Transportation Management and Reducing Costs in the Supply Chain

Excerpted from the White Paper, Leveraging the Supply Chain for Increased Shareholder Value

Recently, the costs to transport raw materials, work-in-progress inventory, and finished goods to market have increased substantially as a percentage of cost of goods sold (COGS). While the economic recession eased rates and fuel prices in the short term, rates are rising again.

Transportation decision-makers are faced with many challenges to keep costs down, including customer requirements, mode selection, carrier/fleet capacities, shipment visibility, performance management and much more.

Fortunately, transportation planners can apply best practices and technology to develop a well-controlled freight management program.

While there are a number of ways to reduce transportation operating costs, shippers can take advantage of some of the following options:

  1. Develop Core Carrier Programs: Shippers that leverage their relationships well with their carriers typically experience lower rates and better service. Core carrier programs focus shipping volumes on approved carriers that meet an established set of requirements. Performance metrics are monitored and reviewed with those carriers periodically, and a collaborative relationship is developed to improve service and reduce costs.
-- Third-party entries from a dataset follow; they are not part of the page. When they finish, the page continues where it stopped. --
/-- R221, R244, R246, R248, R229, R230. A QUANTUM item whose slice of 2^20 AC cycles is over while another item of its
launch waits, none of whose groups is parked and whose image the reserved memory can hold, is asked to be pre-empted,
and its batches have leave at once; that every slice that is over is swapped, whichever item waits, is the model's
choice (log entry 43). A group whose item was asked 50 µs of SI time ago, outside REPLAY and while it is not within a
read of WORK, stops at its instruction boundary, before the hints of its next instruction. A group continuously not
ready for WDOG parks, and the event of R230 is posted, once queue 0's ring can take it; what it waits for counts with
what stands behind it, and waits for leave, for a weight-store window or for a turn in the log, and SAFE, do not
count; that the time is counted in steps of 100 microseconds is the model's choice (log entry 2). The slice is stated
for an item that is its own gang. R245, R246, R249, R228, R244. A save is complete when its groups are at rest and
nothing of the item is under way: the item leaves its cores, and its image holds of a group stopped at LIVE the
registers and tiles that the LIVE names, otherwise all of them; its writes are performed, the save engine writes the
image's bytes to its place in the reserved memory (what each byte holds the spec leaves open, log entry 20), and it
waits as a candidate. A request on an item with a parked group is withdrawn, and its stopped groups go on. A restore
puts the groups on cores with room, as they were, a MONWAIT as if woken, with their L1s empty. Stated outside REPLAY
for an item of one group that is its own gang, with a stack of at most 32 slots, and for reserved memory that
translates. -/
def Obligations.SlicesSavesAndRestores : Prop :=
  ((∀ (s : State) (it : Nat) (i : Item), kfind s.run.items it = some i →
    let l := launchOf s i.launch
    (l.pkt.mode ≠ 2 ∨ i.saved ≠ none ∨ s.ctl.clk < i.placed + 2 ^ 20 ∨ othersWait s i = false →
      exec (.quantumSliceExpiry it) s = .next s)
    ∧ (l.pkt.mode = 2 → i.saved = none → i.placed + 2 ^ 20 ≤ s.ctl.clk → othersWait s i = true →
      itemsPerGang l.img ≤ 1 →
      (mayAsk s i 1 = false ∨ reservedHolds s i.launch l 0 1 = false → exec (.quantumSliceExpiry it) s = .next s)
      ∧ (mayAsk s i 1 = true → reservedHolds s i.launch l 0 1 = true →
        ∃ t, exec (.quantumSliceExpiry it) s = .next t ∧ t.mem = s.mem
        ∧ kfind t.run.items it = some { i with
            preempt := some 1
            asked := s.ctl.si
            waiters := (l.waiting, l.nextItem) }
        ∧ ∀ gid g, gid ∈ i.gids → grp s gid = some g → ∃ h, grp t gid = some h
          ∧ h = { g with batches := g.batches.map fun b => { b with granted := true } })))
  ∧ (∀ (s : State) (gid : Nat) (g : Group), grp s gid = some g →
    let i := (kfind s.run.items g.item).getD Item.fresh
    let due := i.preempt ≠ none ∧ i.asked + 50 * siUnits ≤ s.ctl.si
    replaying (launchOf s g.launch) = false →
    (g.stat ≠ .run ∨ ¬ due → exec (.preemptFallback gid) s = .next s)
    ∧ (g.stat = .run → due → readsWork s gid g = false → ∃ t h, exec (.preemptFallback gid) s = .next t
      ∧ grp t gid = some h ∧ h.stat = .stopped .boundary ∧ h.pc = g.hints.first.getD g.pc ∧ h.hints = Hints.none
      ∧ h.v = g.v ∧ h.s = g.s ∧ h.p = g.p ∧ h.stack = g.stack ∧ h.active = g.active ∧ h.opens = [] ∧ t.mem = s.mem))
  ∧ ∀ (s : State) (gid : Nat) (g : Group), grp s gid = some g →
    (∀ w, g.stat = .run → waitNow s gid g = some w → w ≠ .pacer → w ≠ .window → w ≠ .forced → s.part.cryo.state ≠ 6 →
      10 * s.host.wdogMs ≤ g.idle → canPost s 0 = true → ∃ t, exec (.watchdogPark gid) s = .next t
        ∧ grp t gid = some { g with stat := .parkDog }
        ∧ Told s t 5 (bytesLe 4 (launchIdOf s g) ++ bytesLe 2 (gid / 32) ++ bytesLe 1 (gid % 32)
            ++ bytesLe 1 (match w with
              | .queue => 0
              | .barrier => 1
              | .memory => 2
              | .tag => 3
              | .batch => 4
              | .renaming => 5
              | .monwait => 6
              | _ => 7) ++ bytesLe 8 g.pc))
    ∧ (g.stat ≠ .run ∨ g.wait = none ∨ waitNow s gid g = some .pacer ∨ waitNow s gid g = some .window
        ∨ waitNow s gid g = some .forced ∨ s.part.cryo.state = 6 ∨ g.idle < 10 * s.host.wdogMs ∨ canPost s 0 = false →
      exec (.watchdogPark gid) s = .next s))
  ∧ ((∀ (s : State) (it : Nat) (i : Item) (gid : Nat) (g : Group) (p : StopAt), kfind s.run.items it = some i →
    i.gids = [gid] → grp s gid = some g → g.stat = .stopped p → slotsOf g.stack ≤ 32 → i.preempt ≠ none →
    i.saved = none → i.saveParked = false → saveReady s it i = true → readsWork s gid g = false →
    let l := launchOf s i.launch
    replaying l = false → itemsPerGang l.img ≤ 1 → saveFault s l i.launch i.die = none →
    ∃ t j h u bs, exec (.saveComplete it) s = .next t
      ∧ kfind t.run.items it = some j ∧ j.saved = some [h] ∧ j.gids = [] ∧ j.cores = [] ∧ j.preempt = none
      ∧ grp t gid = none ∧ HomesDrained s u ∧ (∀ w ∈ t.mem.ports, w.gid ≠ gid) ∧ bs.length = imageBytes l.img
      ∧ (let v := storeVas u i.die l.asid (imageVa l j.area) bs
         t.mem.hbm = v.mem.hbm ∧ t.mem.host = v.mem.host ∧ t.mem.ws = v.mem.ws)
      ∧ (∀ m, kfind s.run.launches i.launch = some m → i.index ∈ (launchOf t i.launch).waiting)
      ∧ h.pc = g.pc ∧ h.active = g.active ∧ h.stack = g.stack ∧ h.p = g.p ∧ h.sig = g.sig ∧ h.tags = g.tags
      ∧ h.fpflags = g.fpflags ∧ h.lastBatch = g.lastBatch ∧ h.pq.held = none
      ∧ (∀ f, p = .live f → (∀ r l, rdVl h r l = if liveNames f false r then rdVl g r l else 0)
          ∧ (∀ r, rdS h r = if liveNames f true r then rdS g r else 0)
          ∧ (∀ a x y, rdTile h a x y = if f.acc.toNat.testBit a then rdTile g a x y else 0))
      ∧ ((∀ f, p ≠ .live f) → h.v = g.v ∧ h.s = g.s ∧ h.tile = g.tile ∧ j.scr = i.scr))
  ∧ (∀ (s : State) (it c : Nat) (i : Item), kfind s.run.items it = some i → i.preempt = some c → c ≠ 0 →
    i.saved = none → i.saveParked = false → itemParked s i = true → replaying (launchOf s i.launch) = false →
    ∃ t, exec (.saveComplete it) s = .next t ∧ kfind t.run.items it = some { i with preempt := none }
      ∧ t.mem = s.mem ∧ ∀ gid g p, gid ∈ i.gids → grp s gid = some g → g.stat = .stopped p → ∃ h, grp t gid = some h
        ∧ h = { g with stat := .run, wait := none, idle := 0 })
  ∧ ∀ (s : State) (it : Nat) (i : Item) (g : Group) (p : StopAt) (die last : Nat) (ms : List Nat) (sp : Spot),
    kfind s.run.items it = some i → i.saved = some [g] → g.stat = .stopped p → i.saveParked = false → i.gids = [] →
    s.part.cryo.started = true → s.part.cryo.state ≠ 6 → i.index ∈ ms →
    firstFit s (placeCands s) = some (i.launch, ms, [(i.index, die, sp)], last) → slotsOf g.stack ≤ 32 →
    savedItem s i.launch i.index = some (it, i) → loadFault s (launchOf s i.launch) i.launch die i = none →
    ∃ t j gid h, exec (.workItemRestore it) s = .next t ∧ kfind t.run.items it = some j ∧ j.saved = none
      ∧ j.gids = [gid] ∧ j.die = die ∧ j.cores = sp.map (·.1)
      ∧ gid / 32 = coreOn (launchOf s i.launch).img sp g.gidx ∧ grp t gid = some h ∧ h.stat = .run ∧ h.wait = none
      ∧ h.v = g.v ∧ h.s = g.s ∧ h.p = g.p ∧ h.tile = g.tile ∧ h.pc = g.pc ∧ h.active = g.active ∧ h.stack = g.stack
      ∧ (∀ l, g.mon = .armed l → h.mon = .fired l 1) ∧ SameBytes s t
      ∧ ∀ c ∈ sp, ∀ pa, pa < 2 ^ 56 → l1Line t c.1 pa = none)

/-- R226, R227, R228. A write to PACERQ returns what the group holds or asks for; UNITS other than 0 asks its die's
account for UNITS × 2^16. PACERQ_RESERVATION_EXPIRY of a held reservation returns it, 2^16 AC cycles or more after it
was last used. An account serves its requests by PRIO, then arrival, or with ORDER 0 by arrival alone (stated outside
SAFE); it grants one that it covers, or one above 2^25 when it is full, within the di/dt limit, and is debited by it;
the leave reaches the batch, the reservation or the transfer that asked. F is 1 at the default cap in class 0. R222,
R223. The oldest read of WORK of a launch is served: without a distribution and past the item's range it returns DONE
alone; under SPLIT the next segment of the item's range, from KBEGIN for KCOUNT steps within one tile; under POOL the
next whole tile of the launch's counter, DONE alone when none is left, and in a restarted attempt the tile that the
earlier attempt popped there. Under POOL stated outside REPLAY. -/
def Obligations.LeaveAndWorkAreGranted : Prop :=
  ((∀ (s : State) (gid u : Nat) (g : Group), grp s gid = some g → g.pq.write = some u →
    let die := coreDie s.part.dies (gid / 32)
    let rest := s.host.asks.filter fun r => !(r.who == .reserve gid)
    ∃ t h, exec (.pacerqWrite gid) s = .next t ∧ grp t gid = some h ∧ h.pq.units = u ∧ h.pq.held = none
      ∧ h.pq.write = none ∧ h.pc = g.pc ∧ h.v = g.v ∧ h.s = g.s ∧ t.mem = s.mem
      ∧ accountOf t die = (match g.pq.held with
        | some w => min accountCap (accountOf s die + Int.ofNat w)
        | none => accountOf s die)
      ∧ (u = 0 → h.pq.pend = none ∧ t.host.asks = rest)
      ∧ (u ≠ 0 → h.pq.pend = some (u * 65536) ∧ t.host.asks
          = rest ++ [⟨die, .reserve gid, u * 65536, (launchOf s g.launch).pkt.prio⟩]))
  ∧ (∀ (s : State) (gid w : Nat) (g : Group), grp s gid = some g → g.pq.held = some w →
    ∃ t h, exec (.pacerqReservationExpiry gid) s = .next t ∧ grp t gid = some h ∧ h.pq.held = none
      ∧ g.pq.since + 2 ^ 16 ≤ t.ctl.clk ∧ accountOf t (coreDie s.part.dies (gid / 32))
        = min accountCap (accountOf s (coreDie s.part.dies (gid / 32)) + Int.ofNat w))
  ∧ (∀ (s : State) (die : Nat) (r : PacerReq), nextAsk s die = some r → s.part.cryo.state ≠ 6 →
    let full := if accountCap < Int.ofNat r.weight then accountOf s die = accountCap
      else Int.ofNat r.weight ≤ accountOf s die
    r ∈ s.host.asks ∧ r.die = die
    ∧ (s.host.order ≠ 0 → (∀ x ∈ s.host.asks, x.die = die → x.prio ≤ r.prio)
      ∧ s.host.asks.find? (fun x => x.die == die && x.prio == r.prio) = some r)
    ∧ (s.host.order = 0 → s.host.asks.find? (fun x => x.die == die) = some r)
    ∧ (¬ full → exec (.pacerGrant die) s = .next s)
    ∧ (didtAllows s die r.weight = false → exec (.pacerGrant die) s = .next s)
    ∧ (full → didtAllows s die r.weight = true → ∃ t, exec (.pacerGrant die) s = .next t
      ∧ t.host.asks = s.host.asks.erase r ∧ accountOf t die = accountOf s die - Int.ofNat r.weight ∧ t.mem = s.mem
      ∧ (∀ gid num g, r.who = .batch gid num → grp s gid = some g → ∃ h, grp t gid = some h
          ∧ h = { g with batches := g.batches.map fun b => if b.num = num then { b with granted := true } else b })
      ∧ (∀ gid g, r.who = .reserve gid → grp s gid = some g → ∃ h, grp t gid = some h ∧ h.pq.held = some r.weight
          ∧ h.pq.pend = none)
      ∧ ∀ n x, r.who = .xfer n → s.run.xfers.find? (fun y => y.id == n) = some x →
          t.run.xfers.find? (fun y => y.id == n) = some { x with leave := x.leave - 1 }))
  ∧ ∀ s : State, ∃ t, exec .pacerRecompute s = .next t ∧ t.mem = s.mem ∧ t.run = s.run ∧ t.part = s.part
      ∧ t.host = { s.host with f := t.host.f }
      ∧ (s.host.capW = dissipation s.part.inv.grade → s.part.cryo.cls = 0 → t.host.f = 65536))
  ∧ (∀ (s : State) (lid : Nat) (l : Launch) (r : WorkReq) (rest : List WorkReq) (g : Group) (i : Item),
    kfind s.run.launches lid = some l → l.workQ = r :: rest → grp s r.gid = some g → kfind s.run.items g.item = some i →
    r.d ≠ 63 → (l.ext.dkind = 2 → replaying l = false) →
    let e := l.ext
    let owns (v : Nat) : Nat := v * (e.ntiles * e.iters) / itemCount l
    let k := owns i.index + i.cursor
    let tile := k / e.iters
    let stop := min (owns (i.index + 1)) ((tile + 1) * e.iters)
    let meets (v : Nat) : Bool := decide (max (tile * e.iters) (owns v) < min ((tile + 1) * e.iters) (owns (v + 1)))
    ∃ t h m, exec (.workRead lid) s = .next t ∧ grp t r.gid = some h ∧ kfind t.run.launches lid = some m
      ∧ m.workQ = rest ∧ h.pc = g.pc ∧ h.v = g.v ∧ h.p = g.p ∧ (∀ x, x ≠ r.d → rdS h x = rdS g x) ∧ t.mem = s.mem
      ∧ (e.dkind ≠ 1 → e.dkind ≠ 2 → rdS h r.d = 2 ^ 34)
      ∧ (e.dkind = 1 → owns (i.index + 1) ≤ k → rdS h r.d = 2 ^ 34)
      ∧ (e.dkind = 1 → 1 ≤ e.iters → k < owns (i.index + 1) →
          rdS h r.d = BitVec.ofNat 64 (tile + 2 ^ 22 * ((List.range i.index).filter meets).length
            + 2 ^ 28 * (((List.range (itemCount l)).filter meets).length - 1) + 2 ^ 36 * (k % e.iters)
            + 2 ^ 50 * (stop - k))
          ∧ kfind t.run.items g.item = some { i with cursor := i.cursor + (stop - k) })
      ∧ (e.dkind = 2 → i.popped.length ≤ i.poppedPos → l.pool < e.ntiles →
          rdS h r.d = BitVec.ofNat 64 (l.pool + 2 ^ 50 * e.iters) ∧ m.pool = l.pool + 1
          ∧ kfind t.run.items g.item = some { i with popped := i.popped ++ [l.pool], poppedPos := i.poppedPos + 1 })
      ∧ (e.dkind = 2 → i.popped.length ≤ i.poppedPos → e.ntiles ≤ l.pool →
          rdS h r.d = 2 ^ 34)
      ∧ (e.dkind = 2 → i.poppedPos < i.popped.length →
          rdS h r.d = BitVec.ofNat 64 (i.popped.getD i.poppedPos 0 + 2 ^ 50 * e.iters) ∧ m.pool = l.pool
          ∧ kfind t.run.items g.item = some { i with poppedPos := i.poppedPos + 1 }))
  2. Consider a Transportation Management System: Transportation management systems (TMSs) are available with a wide array of functionality and means of deployment. From routing software to full scope TMSs, there are applications available to meet every shipper’s requirements. TMSs are also available in the traditional self-hosted form, as well as the Software as a Service (SaaS) approach in which the application is hosted by the vendor, enabling quicker and less expensive implementations for some shippers.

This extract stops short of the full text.